* Brief *
Below are some records; output exactly the lines from the line with "(s.listEvent e).table = s.table := rfl" to the line with "f).plans = s.plans := rfl", both ends kept, and nothing more.

====== Material provided ======

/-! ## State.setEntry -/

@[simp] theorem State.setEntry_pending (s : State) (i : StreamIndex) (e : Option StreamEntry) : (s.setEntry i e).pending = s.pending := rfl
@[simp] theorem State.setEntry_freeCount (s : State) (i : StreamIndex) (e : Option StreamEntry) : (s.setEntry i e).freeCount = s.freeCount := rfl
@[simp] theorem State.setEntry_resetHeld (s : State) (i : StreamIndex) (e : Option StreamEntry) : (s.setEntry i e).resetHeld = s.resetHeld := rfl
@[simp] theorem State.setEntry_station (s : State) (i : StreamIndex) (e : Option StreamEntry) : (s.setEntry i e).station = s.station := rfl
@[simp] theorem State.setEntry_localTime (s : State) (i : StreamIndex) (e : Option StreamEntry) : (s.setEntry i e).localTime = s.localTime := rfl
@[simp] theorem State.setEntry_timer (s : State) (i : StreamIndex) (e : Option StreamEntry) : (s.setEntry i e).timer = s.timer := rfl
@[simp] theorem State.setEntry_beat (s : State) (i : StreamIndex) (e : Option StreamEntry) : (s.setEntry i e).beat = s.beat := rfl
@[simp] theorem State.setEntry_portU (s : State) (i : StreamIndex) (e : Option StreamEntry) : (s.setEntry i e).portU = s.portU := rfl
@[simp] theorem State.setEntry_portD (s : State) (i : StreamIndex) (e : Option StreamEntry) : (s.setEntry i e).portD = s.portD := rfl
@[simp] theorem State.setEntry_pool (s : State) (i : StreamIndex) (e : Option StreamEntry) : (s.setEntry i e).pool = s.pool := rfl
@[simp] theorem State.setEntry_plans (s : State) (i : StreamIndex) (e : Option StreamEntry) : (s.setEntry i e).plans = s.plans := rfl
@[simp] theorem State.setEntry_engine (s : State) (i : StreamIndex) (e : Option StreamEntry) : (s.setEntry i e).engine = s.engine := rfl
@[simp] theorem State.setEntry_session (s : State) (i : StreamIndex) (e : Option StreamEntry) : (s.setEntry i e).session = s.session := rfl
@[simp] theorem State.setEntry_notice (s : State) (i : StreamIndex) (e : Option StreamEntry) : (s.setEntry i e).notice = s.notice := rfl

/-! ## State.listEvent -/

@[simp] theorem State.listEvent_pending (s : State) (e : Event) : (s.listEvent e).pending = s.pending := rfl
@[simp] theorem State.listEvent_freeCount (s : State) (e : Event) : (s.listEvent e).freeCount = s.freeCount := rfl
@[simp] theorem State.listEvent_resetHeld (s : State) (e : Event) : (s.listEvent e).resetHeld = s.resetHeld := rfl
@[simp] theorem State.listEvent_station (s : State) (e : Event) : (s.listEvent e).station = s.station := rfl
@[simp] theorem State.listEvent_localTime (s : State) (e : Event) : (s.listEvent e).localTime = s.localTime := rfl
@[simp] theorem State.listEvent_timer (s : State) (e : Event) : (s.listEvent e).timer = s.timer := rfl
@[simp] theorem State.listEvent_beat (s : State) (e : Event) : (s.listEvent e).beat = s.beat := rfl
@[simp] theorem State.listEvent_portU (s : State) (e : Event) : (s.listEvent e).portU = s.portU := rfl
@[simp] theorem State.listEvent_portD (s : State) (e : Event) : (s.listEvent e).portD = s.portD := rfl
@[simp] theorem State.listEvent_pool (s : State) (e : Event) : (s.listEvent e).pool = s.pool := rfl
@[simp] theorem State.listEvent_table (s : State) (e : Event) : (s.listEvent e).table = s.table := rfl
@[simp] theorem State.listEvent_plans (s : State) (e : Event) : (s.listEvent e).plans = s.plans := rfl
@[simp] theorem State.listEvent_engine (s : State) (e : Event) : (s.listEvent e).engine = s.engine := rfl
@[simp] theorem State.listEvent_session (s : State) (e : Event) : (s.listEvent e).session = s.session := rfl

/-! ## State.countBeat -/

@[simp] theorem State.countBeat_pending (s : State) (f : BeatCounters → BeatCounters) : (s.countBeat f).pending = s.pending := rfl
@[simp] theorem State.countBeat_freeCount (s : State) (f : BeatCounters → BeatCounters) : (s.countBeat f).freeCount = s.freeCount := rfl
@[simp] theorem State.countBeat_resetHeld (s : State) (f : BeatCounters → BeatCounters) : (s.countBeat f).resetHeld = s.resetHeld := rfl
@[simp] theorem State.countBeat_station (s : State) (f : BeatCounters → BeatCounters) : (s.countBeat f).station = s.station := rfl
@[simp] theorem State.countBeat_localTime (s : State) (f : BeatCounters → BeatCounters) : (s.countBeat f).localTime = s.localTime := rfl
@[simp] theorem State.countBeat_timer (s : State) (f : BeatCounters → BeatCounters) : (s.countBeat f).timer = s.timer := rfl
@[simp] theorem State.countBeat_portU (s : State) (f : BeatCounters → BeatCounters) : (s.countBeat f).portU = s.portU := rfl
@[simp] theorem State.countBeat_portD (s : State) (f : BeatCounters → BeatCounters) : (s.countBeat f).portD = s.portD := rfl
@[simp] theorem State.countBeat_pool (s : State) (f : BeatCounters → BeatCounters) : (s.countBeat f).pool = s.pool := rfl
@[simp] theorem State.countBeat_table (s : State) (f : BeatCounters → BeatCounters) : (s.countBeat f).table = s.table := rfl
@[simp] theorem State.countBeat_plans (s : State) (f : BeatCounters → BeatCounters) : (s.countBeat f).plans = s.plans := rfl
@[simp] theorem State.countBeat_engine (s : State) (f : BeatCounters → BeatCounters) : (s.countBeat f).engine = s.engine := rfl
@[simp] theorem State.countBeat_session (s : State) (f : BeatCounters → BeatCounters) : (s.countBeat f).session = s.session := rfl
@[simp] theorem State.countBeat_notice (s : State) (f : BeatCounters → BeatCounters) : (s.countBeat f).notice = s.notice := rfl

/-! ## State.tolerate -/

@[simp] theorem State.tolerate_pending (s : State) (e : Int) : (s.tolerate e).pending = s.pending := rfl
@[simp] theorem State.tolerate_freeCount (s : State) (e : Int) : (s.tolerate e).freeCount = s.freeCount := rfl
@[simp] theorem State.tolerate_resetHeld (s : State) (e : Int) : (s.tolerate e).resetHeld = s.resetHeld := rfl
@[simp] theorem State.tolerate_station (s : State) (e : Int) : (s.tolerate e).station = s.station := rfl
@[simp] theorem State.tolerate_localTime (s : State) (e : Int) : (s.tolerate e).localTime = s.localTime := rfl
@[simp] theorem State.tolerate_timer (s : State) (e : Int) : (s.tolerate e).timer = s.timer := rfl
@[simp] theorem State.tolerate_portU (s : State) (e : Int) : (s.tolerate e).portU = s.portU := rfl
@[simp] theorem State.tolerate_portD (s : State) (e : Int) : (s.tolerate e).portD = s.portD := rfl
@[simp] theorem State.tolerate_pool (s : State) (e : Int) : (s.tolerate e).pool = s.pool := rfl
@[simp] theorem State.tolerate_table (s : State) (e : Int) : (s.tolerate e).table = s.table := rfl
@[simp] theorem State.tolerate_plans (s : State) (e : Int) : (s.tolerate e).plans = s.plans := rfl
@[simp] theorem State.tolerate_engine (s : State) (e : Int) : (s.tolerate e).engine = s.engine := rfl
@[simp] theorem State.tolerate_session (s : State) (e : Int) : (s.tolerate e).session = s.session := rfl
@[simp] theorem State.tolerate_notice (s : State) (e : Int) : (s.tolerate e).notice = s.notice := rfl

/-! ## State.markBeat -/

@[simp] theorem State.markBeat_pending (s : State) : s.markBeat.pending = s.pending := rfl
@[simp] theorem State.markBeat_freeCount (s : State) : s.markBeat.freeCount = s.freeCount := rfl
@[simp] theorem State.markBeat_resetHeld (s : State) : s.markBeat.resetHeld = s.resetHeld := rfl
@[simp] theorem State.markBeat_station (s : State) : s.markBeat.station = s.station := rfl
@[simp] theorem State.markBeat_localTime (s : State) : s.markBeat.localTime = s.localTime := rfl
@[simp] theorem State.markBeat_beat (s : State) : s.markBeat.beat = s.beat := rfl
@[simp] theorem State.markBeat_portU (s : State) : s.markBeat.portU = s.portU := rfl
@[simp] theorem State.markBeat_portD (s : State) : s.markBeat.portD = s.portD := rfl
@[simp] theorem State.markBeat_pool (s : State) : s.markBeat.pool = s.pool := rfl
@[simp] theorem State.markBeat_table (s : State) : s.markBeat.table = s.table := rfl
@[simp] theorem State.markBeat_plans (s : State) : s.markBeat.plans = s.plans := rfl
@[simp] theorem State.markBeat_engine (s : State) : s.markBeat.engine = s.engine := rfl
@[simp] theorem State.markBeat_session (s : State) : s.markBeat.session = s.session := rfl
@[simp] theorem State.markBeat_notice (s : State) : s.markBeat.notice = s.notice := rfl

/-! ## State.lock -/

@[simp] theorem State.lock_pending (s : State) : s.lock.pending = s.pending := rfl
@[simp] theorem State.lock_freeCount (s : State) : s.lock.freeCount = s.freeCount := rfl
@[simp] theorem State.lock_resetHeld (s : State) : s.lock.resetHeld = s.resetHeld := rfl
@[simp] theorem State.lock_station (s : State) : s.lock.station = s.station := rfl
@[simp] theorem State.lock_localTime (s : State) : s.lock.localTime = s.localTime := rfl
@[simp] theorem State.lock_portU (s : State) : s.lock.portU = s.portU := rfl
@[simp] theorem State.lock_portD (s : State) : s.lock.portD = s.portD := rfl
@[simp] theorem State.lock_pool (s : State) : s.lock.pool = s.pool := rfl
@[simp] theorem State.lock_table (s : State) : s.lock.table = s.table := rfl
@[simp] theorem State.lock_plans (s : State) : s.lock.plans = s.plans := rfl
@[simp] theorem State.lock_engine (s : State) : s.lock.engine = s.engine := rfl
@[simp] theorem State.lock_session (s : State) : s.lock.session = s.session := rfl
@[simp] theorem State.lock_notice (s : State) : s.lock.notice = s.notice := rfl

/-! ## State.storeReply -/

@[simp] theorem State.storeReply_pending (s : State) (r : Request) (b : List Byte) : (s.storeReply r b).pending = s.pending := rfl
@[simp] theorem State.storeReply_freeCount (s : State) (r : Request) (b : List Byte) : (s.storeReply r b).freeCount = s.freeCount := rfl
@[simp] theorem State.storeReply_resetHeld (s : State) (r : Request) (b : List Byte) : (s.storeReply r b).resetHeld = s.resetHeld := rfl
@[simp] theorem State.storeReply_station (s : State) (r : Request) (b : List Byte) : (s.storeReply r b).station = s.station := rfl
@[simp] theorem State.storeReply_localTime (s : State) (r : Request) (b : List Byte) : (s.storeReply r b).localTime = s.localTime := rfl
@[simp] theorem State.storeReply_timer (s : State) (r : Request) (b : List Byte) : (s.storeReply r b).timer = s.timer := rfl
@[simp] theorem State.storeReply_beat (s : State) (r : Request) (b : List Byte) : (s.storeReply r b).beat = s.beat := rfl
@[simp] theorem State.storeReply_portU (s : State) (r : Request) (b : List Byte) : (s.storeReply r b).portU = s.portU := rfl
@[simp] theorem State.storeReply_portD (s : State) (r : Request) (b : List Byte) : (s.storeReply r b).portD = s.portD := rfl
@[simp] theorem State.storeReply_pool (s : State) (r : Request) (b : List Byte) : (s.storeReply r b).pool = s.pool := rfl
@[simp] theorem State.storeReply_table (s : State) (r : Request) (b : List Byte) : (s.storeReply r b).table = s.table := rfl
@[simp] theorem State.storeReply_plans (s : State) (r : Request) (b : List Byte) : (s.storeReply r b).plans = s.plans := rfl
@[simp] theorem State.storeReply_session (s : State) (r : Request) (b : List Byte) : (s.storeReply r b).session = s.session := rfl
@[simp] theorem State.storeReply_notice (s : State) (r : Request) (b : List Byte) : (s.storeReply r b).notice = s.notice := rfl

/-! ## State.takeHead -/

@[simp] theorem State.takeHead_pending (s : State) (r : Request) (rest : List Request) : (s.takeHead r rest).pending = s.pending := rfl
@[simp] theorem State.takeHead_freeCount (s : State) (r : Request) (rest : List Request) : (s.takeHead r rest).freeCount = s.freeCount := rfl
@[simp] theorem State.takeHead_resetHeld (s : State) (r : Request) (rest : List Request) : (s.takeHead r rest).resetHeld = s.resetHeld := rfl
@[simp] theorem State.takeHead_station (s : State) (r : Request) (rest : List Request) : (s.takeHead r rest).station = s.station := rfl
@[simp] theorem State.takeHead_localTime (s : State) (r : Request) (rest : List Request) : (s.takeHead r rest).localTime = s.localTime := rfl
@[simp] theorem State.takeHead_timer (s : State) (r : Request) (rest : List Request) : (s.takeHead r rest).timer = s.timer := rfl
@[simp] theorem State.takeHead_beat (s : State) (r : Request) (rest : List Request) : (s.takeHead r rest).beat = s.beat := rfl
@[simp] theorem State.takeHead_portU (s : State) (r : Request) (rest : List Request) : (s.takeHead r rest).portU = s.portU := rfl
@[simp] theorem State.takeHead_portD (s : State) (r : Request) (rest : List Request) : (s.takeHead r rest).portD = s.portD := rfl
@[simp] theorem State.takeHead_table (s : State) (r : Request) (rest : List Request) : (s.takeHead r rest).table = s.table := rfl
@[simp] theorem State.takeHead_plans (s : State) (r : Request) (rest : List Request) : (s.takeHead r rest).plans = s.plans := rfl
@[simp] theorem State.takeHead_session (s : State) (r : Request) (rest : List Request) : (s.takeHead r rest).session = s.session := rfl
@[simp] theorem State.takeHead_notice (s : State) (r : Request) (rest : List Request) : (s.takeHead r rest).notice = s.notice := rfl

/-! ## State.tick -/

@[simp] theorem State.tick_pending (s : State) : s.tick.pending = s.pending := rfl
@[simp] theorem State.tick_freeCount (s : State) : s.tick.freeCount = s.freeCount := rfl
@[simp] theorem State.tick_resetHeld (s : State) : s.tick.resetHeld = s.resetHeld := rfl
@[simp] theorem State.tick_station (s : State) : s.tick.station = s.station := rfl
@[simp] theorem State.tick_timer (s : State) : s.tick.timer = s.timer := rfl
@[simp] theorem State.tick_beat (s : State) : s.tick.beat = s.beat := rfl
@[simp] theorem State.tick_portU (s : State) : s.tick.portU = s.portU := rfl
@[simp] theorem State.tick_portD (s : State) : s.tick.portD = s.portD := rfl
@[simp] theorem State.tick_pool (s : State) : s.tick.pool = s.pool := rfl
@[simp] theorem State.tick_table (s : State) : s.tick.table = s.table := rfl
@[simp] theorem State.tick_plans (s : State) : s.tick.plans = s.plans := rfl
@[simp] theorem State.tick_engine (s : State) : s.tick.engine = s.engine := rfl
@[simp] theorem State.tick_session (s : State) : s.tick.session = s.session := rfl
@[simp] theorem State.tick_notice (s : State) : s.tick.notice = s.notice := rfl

======

* Output for this task *
@[simp] theorem State.listEvent_table (s : State) (e : Event) : (s.listEvent e).table = s.table := rfl
@[simp] theorem State.listEvent_plans (s : State) (e : Event) : (s.listEvent e).plans = s.plans := rfl
@[simp] theorem State.listEvent_engine (s : State) (e : Event) : (s.listEvent e).engine = s.engine := rfl
@[simp] theorem State.listEvent_session (s : State) (e : Event) : (s.listEvent e).session = s.session := rfl

/-! ## State.countBeat -/

@[simp] theorem State.countBeat_pending (s : State) (f : BeatCounters → BeatCounters) : (s.countBeat f).pending = s.pending := rfl
@[simp] theorem State.countBeat_freeCount (s : State) (f : BeatCounters → BeatCounters) : (s.countBeat f).freeCount = s.freeCount := rfl
@[simp] theorem State.countBeat_resetHeld (s : State) (f : BeatCounters → BeatCounters) : (s.countBeat f).resetHeld = s.resetHeld := rfl
@[simp] theorem State.countBeat_station (s : State) (f : BeatCounters → BeatCounters) : (s.countBeat f).station = s.station := rfl
@[simp] theorem State.countBeat_localTime (s : State) (f : BeatCounters → BeatCounters) : (s.countBeat f).localTime = s.localTime := rfl
@[simp] theorem State.countBeat_timer (s : State) (f : BeatCounters → BeatCounters) : (s.countBeat f).timer = s.timer := rfl
@[simp] theorem State.countBeat_portU (s : State) (f : BeatCounters → BeatCounters) : (s.countBeat f).portU = s.portU := rfl
@[simp] theorem State.countBeat_portD (s : State) (f : BeatCounters → BeatCounters) : (s.countBeat f).portD = s.portD := rfl
@[simp] theorem State.countBeat_pool (s : State) (f : BeatCounters → BeatCounters) : (s.countBeat f).pool = s.pool := rfl
@[simp] theorem State.countBeat_table (s : State) (f : BeatCounters → BeatCounters) : (s.countBeat f).table = s.table := rfl
@[simp] theorem State.countBeat_plans (s : State) (f : BeatCounters → BeatCounters) : (s.countBeat f).plans = s.plans := rfl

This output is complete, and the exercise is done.